Bob GreifeldNEW YORK (Reuters):
NASDAQ STOCK Market Chief Executive Robert Greifeld on Friday said he was not contemplating selling the exchange's 25.1 per cent stake in the London Stock Exchange (LSE).
"We are incredibly happy with the investment," Greifeld told reporters and investors on the sidelines of a securities conference. "We are not contemplating being a seller. It is a reasonable expectation that come October we will own 25.1 per cent of the LSE."
The LSE rebuffed a buyout bid from Nasdaq in late March. Under British takeover rules, Nasdaq must wait six months before making a new bid.
Greifeld said he could not contemplate making a bid until October. "We can't bid for the whole enterprise until October we can't contemplate a bid until October," he said.
Greifeld also said that in the long term he expects Nasdaq's debt rating to return to investment grade.
He said he expects Nasdaq to win exchange status by August 1. Nasdaq's long-delayed application to become a registered securities exchange was approved by the U.S. Securities and Exchange Commission in January.
Greifeld originally expected Nasdaq to begin operating as an exchange in the 2006 second quarter. The change, under consideration since 2001, is key to Nasdaq's gaining full independence from regulatory Organisation NASD.
The exchange sector has been swept by a wave of consolidation recently as marts look to cut costs in an increasingly competitive and commoditised market.
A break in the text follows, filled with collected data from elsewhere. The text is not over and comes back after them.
/-- An event of a vector changes the pending bits and the outbox: whatever is read without them is as before. -/
theorem raiseVector_frame {β : Sort _} (obs : State → β) (hhcfg : ∀ s x, obs { s with hcfg := x } = obs s)
    (houtbox : ∀ s x, obs { s with outbox := x } = obs s)
    (n v : Nat) (s : State) : obs (raiseVector n v s) = obs s := by
  unfold raiseVector
  simp only []
  split
  · rfl
  · split
    · exact hhcfg _ _
    · split
      · rfl
      · exact houtbox _ _
@[simp] theorem raiseVector_pending (n v : Nat) (s : State) : (raiseVector n v s).pending = s.pending :=
  raiseVector_frame State.pending (fun _ _ => rfl) (fun _ _ => rfl) n v s
@[simp] theorem raiseVector_freeCtr (n v : Nat) (s : State) : (raiseVector n v s).freeCtr = s.freeCtr :=
  raiseVector_frame State.freeCtr (fun _ _ => rfl) (fun _ _ => rfl) n v s
@[simp] theorem raiseVector_spindle (n v : Nat) (s : State) : (raiseVector n v s).spindle = s.spindle :=
  raiseVector_frame State.spindle (fun _ _ => rfl) (fun _ _ => rfl) n v s
@[simp] theorem raiseVector_regs (n v : Nat) (s : State) : (raiseVector n v s).regs = s.regs :=
  raiseVector_frame State.regs (fun _ _ => rfl) (fun _ _ => rfl) n v s
@[simp] theorem raiseVector_devMem (n v : Nat) (s : State) : (raiseVector n v s).devMem = s.devMem :=
  raiseVector_frame State.devMem (fun _ _ => rfl) (fun _ _ => rfl) n v s
@[simp] theorem raiseVector_ueMarks (n v : Nat) (s : State) : (raiseVector n v s).ueMarks = s.ueMarks :=
  raiseVector_frame State.ueMarks (fun _ _ => rfl) (fun _ _ => rfl) n v s
@[simp] theorem raiseVector_chans (n v : Nat) (s : State) : (raiseVector n v s).chans = s.chans :=
  raiseVector_frame State.chans (fun _ _ => rfl) (fun _ _ => rfl) n v s
@[simp] theorem raiseVector_stretchAt (n v : Nat) (s : State) : (raiseVector n v s).stretchAt = s.stretchAt :=
  raiseVector_frame State.stretchAt (fun _ _ => rfl) (fun _ _ => rfl) n v s
@[simp] theorem raiseVector_buckets (n v : Nat) (s : State) : (raiseVector n v s).buckets = s.buckets :=
  raiseVector_frame State.buckets (fun _ _ => rfl) (fun _ _ => rfl) n v s
@[simp] theorem raiseVector_waiting (n v : Nat) (s : State) : (raiseVector n v s).waiting = s.waiting :=
  raiseVector_frame State.waiting (fun _ _ => rfl) (fun _ _ => rfl) n v s
@[simp] theorem raiseVector_ctxs (n v : Nat) (s : State) : (raiseVector n v s).ctxs = s.ctxs :=
  raiseVector_frame State.ctxs (fun _ _ => rfl) (fun _ _ => rfl) n v s
@[simp] theorem raiseVector_parts (n v : Nat) (s : State) : (raiseVector n v s).parts = s.parts :=
  raiseVector_frame State.parts (fun _ _ => rfl) (fun _ _ => rfl) n v s
@[simp] theorem raiseVector_tiles (n v : Nat) (s : State) : (raiseVector n v s).tiles = s.tiles :=
  raiseVector_frame State.tiles (fun _ _ => rfl) (fun _ _ => rfl) n v s
@[simp] theorem raiseVector_groups (n v : Nat) (s : State) : (raiseVector n v s).groups = s.groups :=
  raiseVector_frame State.groups (fun _ _ => rfl) (fun _ _ => rfl) n v s
@[simp] theorem raiseVector_engines (n v : Nat) (s : State) : (raiseVector n v s).engines = s.engines :=
  raiseVector_frame State.engines (fun _ _ => rfl) (fun _ _ => rfl) n v s
@[simp] theorem raiseVector_atsReqs (n v : Nat) (s : State) : (raiseVector n v s).atsReqs = s.atsReqs :=
  raiseVector_frame State.atsReqs (fun _ _ => rfl) (fun _ _ => rfl) n v s
@[simp] theorem raiseVector_hostReqs (n v : Nat) (s : State) : (raiseVector n v s).hostReqs = s.hostReqs :=
  raiseVector_frame State.hostReqs (fun _ _ => rfl) (fun _ _ => rfl) n v s
@[simp] theorem raiseVector_nextReq (n v : Nat) (s : State) : (raiseVector n v s).nextReq = s.nextReq :=
  raiseVector_frame State.nextReq (fun _ _ => rfl) (fun _ _ => rfl) n v s
@[simp] theorem raiseVector_pft (n v : Nat) (s : State) : (raiseVector n v s).pft = s.pft :=
  raiseVector_frame State.pft (fun _ _ => rfl) (fun _ _ => rfl) n v s
@[simp] theorem raiseVector_pftQueue (n v : Nat) (s : State) : (raiseVector n v s).pftQueue = s.pftQueue :=
  raiseVector_frame State.pftQueue (fun _ _ => rfl) (fun _ _ => rfl) n v s
@[simp] theorem raiseVector_pftSend (n v : Nat) (s : State) : (raiseVector n v s).pftSend = s.pftSend :=
  raiseVector_frame State.pftSend (fun _ _ => rfl) (fun _ _ => rfl) n v s
@[simp] theorem raiseVector_pftAt (n v : Nat) (s : State) : (raiseVector n v s).pftAt = s.pftAt :=
  raiseVector_frame State.pftAt (fun _ _ => rfl) (fun _ _ => rfl) n v s
@[simp] theorem raiseVector_invs (n v : Nat) (s : State) : (raiseVector n v s).invs = s.invs :=
  raiseVector_frame State.invs (fun _ _ => rfl) (fun _ _ => rfl) n v s
@[simp] theorem raiseVector_links (n v : Nat) (s : State) : (raiseVector n v s).links = s.links :=
  raiseVector_frame State.links (fun _ _ => rfl) (fun _ _ => rfl) n v s
@[simp] theorem raiseVector_netBufs (n v : Nat) (s : State) : (raiseVector n v s).netBufs = s.netBufs :=
  raiseVector_frame State.netBufs (fun _ _ => rfl) (fun _ _ => rfl) n v s
@[simp] theorem raiseVector_tags (n v : Nat) (s : State) : (raiseVector n v s).tags = s.tags :=
  raiseVector_frame State.tags (fun _ _ => rfl) (fun _ _ => rfl) n v s
@[simp] theorem raiseVector_owed (n v : Nat) (s : State) : (raiseVector n v s).owed = s.owed :=
  raiseVector_frame State.owed (fun _ _ => rfl) (fun _ _ => rfl) n v s
@[simp] theorem raiseVector_ctlOut (n v : Nat) (s : State) : (raiseVector n v s).ctlOut = s.ctlOut :=
  raiseVector_frame State.ctlOut (fun _ _ => rfl) (fun _ _ => rfl) n v s
@[simp] theorem raiseVector_whFlits (n v : Nat) (s : State) : (raiseVector n v s).whFlits = s.whFlits :=
  raiseVector_frame State.whFlits (fun _ _ => rfl) (fun _ _ => rfl) n v s
@[simp] theorem raiseVector_pools (n v : Nat) (s : State) : (raiseVector n v s).pools = s.pools :=
  raiseVector_frame State.pools (fun _ _ => rfl) (fun _ _ => rfl) n v s
@[simp] theorem raiseVector_mods (n v : Nat) (s : State) : (raiseVector n v s).mods = s.mods :=
  raiseVector_frame State.mods (fun _ _ => rfl) (fun _ _ => rfl) n v s
@[simp] theorem raiseVector_bdls (n v : Nat) (s : State) : (raiseVector n v s).bdls = s.bdls :=
  raiseVector_frame State.bdls (fun _ _ => rfl) (fun _ _ => rfl) n v s
@[simp] theorem raiseVector_sites (n v : Nat) (s : State) : (raiseVector n v s).sites = s.sites :=
  raiseVector_frame State.sites (fun _ _ => rfl) (fun _ _ => rfl) n v s
@[simp] theorem raiseVector_streams (n v : Nat) (s : State) : (raiseVector n v s).streams = s.streams :=
  raiseVector_frame State.streams (fun _ _ => rfl) (fun _ _ => rfl) n v s
@[simp] theorem raiseVector_doe (n v : Nat) (s : State) : (raiseVector n v s).doe = s.doe :=
  raiseVector_frame State.doe (fun _ _ => rfl) (fun _ _ => rfl) n v s
@[simp] theorem raiseVector_spdm (n v : Nat) (s : State) : (raiseVector n v s).spdm = s.spdm :=
  raiseVector_frame State.spdm (fun _ _ => rfl) (fun _ _ => rfl) n v s
@[simp] theorem raiseVector_sessions (n v : Nat) (s : State) : (raiseVector n v s).sessions = s.sessions :=
  raiseVector_frame State.sessions (fun _ _ => rfl) (fun _ _ => rfl) n v s
@[simp] theorem raiseVector_ports (n v : Nat) (s : State) : (raiseVector n v s).ports = s.ports :=
  raiseVector_frame State.ports (fun _ _ => rfl) (fun _ _ => rfl) n v s
@[simp] theorem raiseVector_clOps (n v : Nat) (s : State) : (raiseVector n v s).clOps = s.clOps :=
  raiseVector_frame State.clOps (fun _ _ => rfl) (fun _ _ => rfl) n v s
@[simp] theorem raiseVector_colls (n v : Nat) (s : State) : (raiseVector n v s).colls = s.colls :=
  raiseVector_frame State.colls (fun _ _ => rfl) (fun _ _ => rfl) n v s
@[simp] theorem raiseVector_readies (n v : Nat) (s : State) : (raiseVector n v s).readies = s.readies :=
  raiseVector_frame State.readies (fun _ _ => rfl) (fun _ _ => rfl) n v s
@[simp] theorem raiseVector_aborts (n v : Nat) (s : State) : (raiseVector n v s).aborts = s.aborts :=
  raiseVector_frame State.aborts (fun _ _ => rfl) (fun _ _ => rfl) n v s
@[simp] theorem raiseVector_held (n v : Nat) (s : State) : (raiseVector n v s).held = s.held :=
  raiseVector_frame State.held (fun _ _ => rfl) (fun _ _ => rfl) n v s
@[simp] theorem raiseVector_otp (n v : Nat) (s : State) : (raiseVector n v s).otp = s.otp :=
  raiseVector_frame State.otp (fun _ _ => rfl) (fun _ _ => rfl) n v s
@[simp] theorem raiseVector_hw (n v : Nat) (s : State) : (raiseVector n v s).hw = s.hw :=
  raiseVector_frame State.hw (fun _ _ => rfl) (fun _ _ => rfl) n v s
@[simp] theorem raiseVector_mbx (n v : Nat) (s : State) : (raiseVector n v s).mbx = s.mbx :=
  raiseVector_frame State.mbx (fun _ _ => rfl) (fun _ _ => rfl) n v s
@[simp] theorem raiseVector_flash (n v : Nat) (s : State) : (raiseVector n v s).flash = s.flash :=
  raiseVector_frame State.flash (fun _ _ => rfl) (fun _ _ => rfl) n v s
@[simp] theorem raiseVector_sset0 (n v : Nat) (s : State) : (raiseVector n v s).sset0 = s.sset0 :=
  raiseVector_frame State.sset0 (fun _ _ => rfl) (fun _ _ => rfl) n v s
@[simp] theorem raiseVector_sset1 (n v : Nat) (s : State) : (raiseVector n v s).sset1 = s.sset1 :=
  raiseVector_frame State.sset1 (fun _ _ => rfl) (fun _ _ => rfl) n v s
@[simp] theorem raiseVector_saved (n v : Nat) (s : State) : (raiseVector n v s).saved = s.saved :=
  raiseVector_frame State.saved (fun _ _ => rfl) (fun _ _ => rfl) n v s
@[simp] theorem raiseVector_ssetDirty (n v : Nat) (s : State) : (raiseVector n v s).ssetDirty = s.ssetDirty :=
  raiseVector_frame State.ssetDirty (fun _ _ => rfl) (fun _ _ => rfl) n v s
@[simp] theorem raiseVector_image (n v : Nat) (s : State) : (raiseVector n v s).image = s.image :=
  raiseVector_frame State.image (fun _ _ => rfl) (fun _ _ => rfl) n v s
@[simp] theorem raiseVector_bb (n v : Nat) (s : State) : (raiseVector n v s).bb = s.bb :=
  raiseVector_frame State.bb (fun _ _ => rfl) (fun _ _ => rfl) n v s
@[simp] theorem raiseVector_tls (n v : Nat) (s : State) : (raiseVector n v s).tls = s.tls :=
  raiseVector_frame State.tls (fun _ _ => rfl) (fun _ _ => rfl) n v s
@[simp] theorem raiseVector_power (n v : Nat) (s : State) : (raiseVector n v s).power = s.power :=
  raiseVector_frame State.power (fun _ _ => rfl) (fun _ _ => rfl) n v s
@[simp] theorem raiseVector_pins (n v : Nat) (s : State) : (raiseVector n v s).pins = s.pins :=
  raiseVector_frame State.pins (fun _ _ => rfl) (fun _ _ => rfl) n v s
@[simp] theorem raiseVector_boot (n v : Nat) (s : State) : (raiseVector n v s).boot = s.boot :=
  raiseVector_frame State.boot (fun _ _ => rfl) (fun _ _ => rfl) n v s
@[simp] theorem raiseVector_at_ctx (n v : Nat) (j : Nat) (s : State) : (raiseVector n v s).ctx j = s.ctx j :=
  raiseVector_frame (fun s => s.ctx j) (fun _ _ => rfl) (fun _ _ => rfl) n v s
@[simp] theorem raiseVector_at_chan (n v : Nat) (j : Nat) (s : State) : (raiseVector n v s).chan j = s.chan j :=
  raiseVector_frame (fun s => s.chan j) (fun _ _ => rfl) (fun _ _ => rfl) n v s
@[simp] theorem raiseVector_at_part (n v : Nat) (j : Nat) (s : State) : (raiseVector n v s).part j = s.part j :=
  raiseVector_frame (fun s => s.part j) (fun _ _ => rfl) (fun _ _ => rfl) n v s
@[simp] theorem raiseVector_at_tile (n v : Nat) (j : Nat) (s : State) : (raiseVector n v s).tile j = s.tile j :=
  raiseVector_frame (fun s => s.tile j) (fun _ _ => rfl) (fun _ _ => rfl) n v s
@[simp] theorem raiseVector_at_group (n v : Nat) (j : Nat) (s : State) : (raiseVector n v s).group j = s.group j :=
  raiseVector_frame (fun s => s.group j) (fun _ _ => rfl) (fun _ _ => rfl) n v s
@[simp] theorem raiseVector_at_pool (n v : Nat) (j : Nat) (s : State) : (raiseVector n v s).pool j = s.pool j :=
  raiseVector_frame (fun s => s.pool j) (fun _ _ => rfl) (fun _ _ => rfl) n v s
@[simp] theorem raiseVector_at_mod (n v : Nat) (j : Nat) (s : State) : (raiseVector n v s).mod j = s.mod j :=
  raiseVector_frame (fun s => s.mod j) (fun _ _ => rfl) (fun _ _ => rfl) n v s
@[simp] theorem raiseVector_at_bdl (n v : Nat) (j : Nat) (s : State) : (raiseVector n v s).bdl j = s.bdl j :=
  raiseVector_frame (fun s => s.bdl j) (fun _ _ => rfl) (fun _ _ => rfl) n v s
@[simp] theorem raiseVector_at_site (n v : Nat) (j : Nat) (s : State) : (raiseVector n v s).site j = s.site j :=
  raiseVector_frame (fun s => s.site j) (fun _ _ => rfl) (fun _ _ => rfl) n v s
@[simp] theorem raiseVector_at_port (n v : Nat) (j : Nat) (s : State) : (raiseVector n v s).port j = s.port j :=
  raiseVector_frame (fun s => s.port j) (fun _ _ => rfl) (fun _ _ => rfl) n v s
@[simp] theorem raiseVector_at_now (n v : Nat)  (s : State) : (raiseVector n v s).now = s.now :=
  raiseVector_frame (fun s => s.now) (fun _ _ => rfl) (fun _ _ => rfl) n v s
@[simp] theorem raiseVector_at_reg (n v : Nat) (j : Nat) (s : State) : (raiseVector n v s).reg j = s.reg j :=
  raiseVector_frame (fun s => s.reg j) (fun _ _ => rfl) (fun _ _ => rfl) n v s
@[simp] theorem raiseVector_at_rd (n v : Nat) (g : Fld) (s : State) : (raiseVector n v s).rd g = s.rd g :=
  raiseVector_frame (fun s => s.rd g) (fun _ _ => rfl) (fun _ _ => rfl) n v s
@[simp] theorem raiseVector_at_on (n v : Nat) (g : Fld) (s : State) : (raiseVector n v s).on g = s.on g :=
  raiseVector_frame (fun s => s.on g) (fun _ _ => rfl) (fun _ _ => rfl) n v s
@[simp] theorem raiseVector_at_lc (n v : Nat)  (s : State) : (raiseVector n v s).lc = s.lc :=
  raiseVector_frame (fun s => s.lc) (fun _ _ => rfl) (fun _ _ => rfl) n v s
The race is currently on to create the first transatlantic stock exchange.
Last week, NYSE Group Inc., operator of the New York Stock Exchange, sealed an agreement to buy the pan-European exchange Euronext for 7.9 billion euros ($10.20 billion). The deal is expected to close in six months, but rival suitor Deutsche Boerse AG has vowed not to give up trying to secure its own tie-up with Euronext.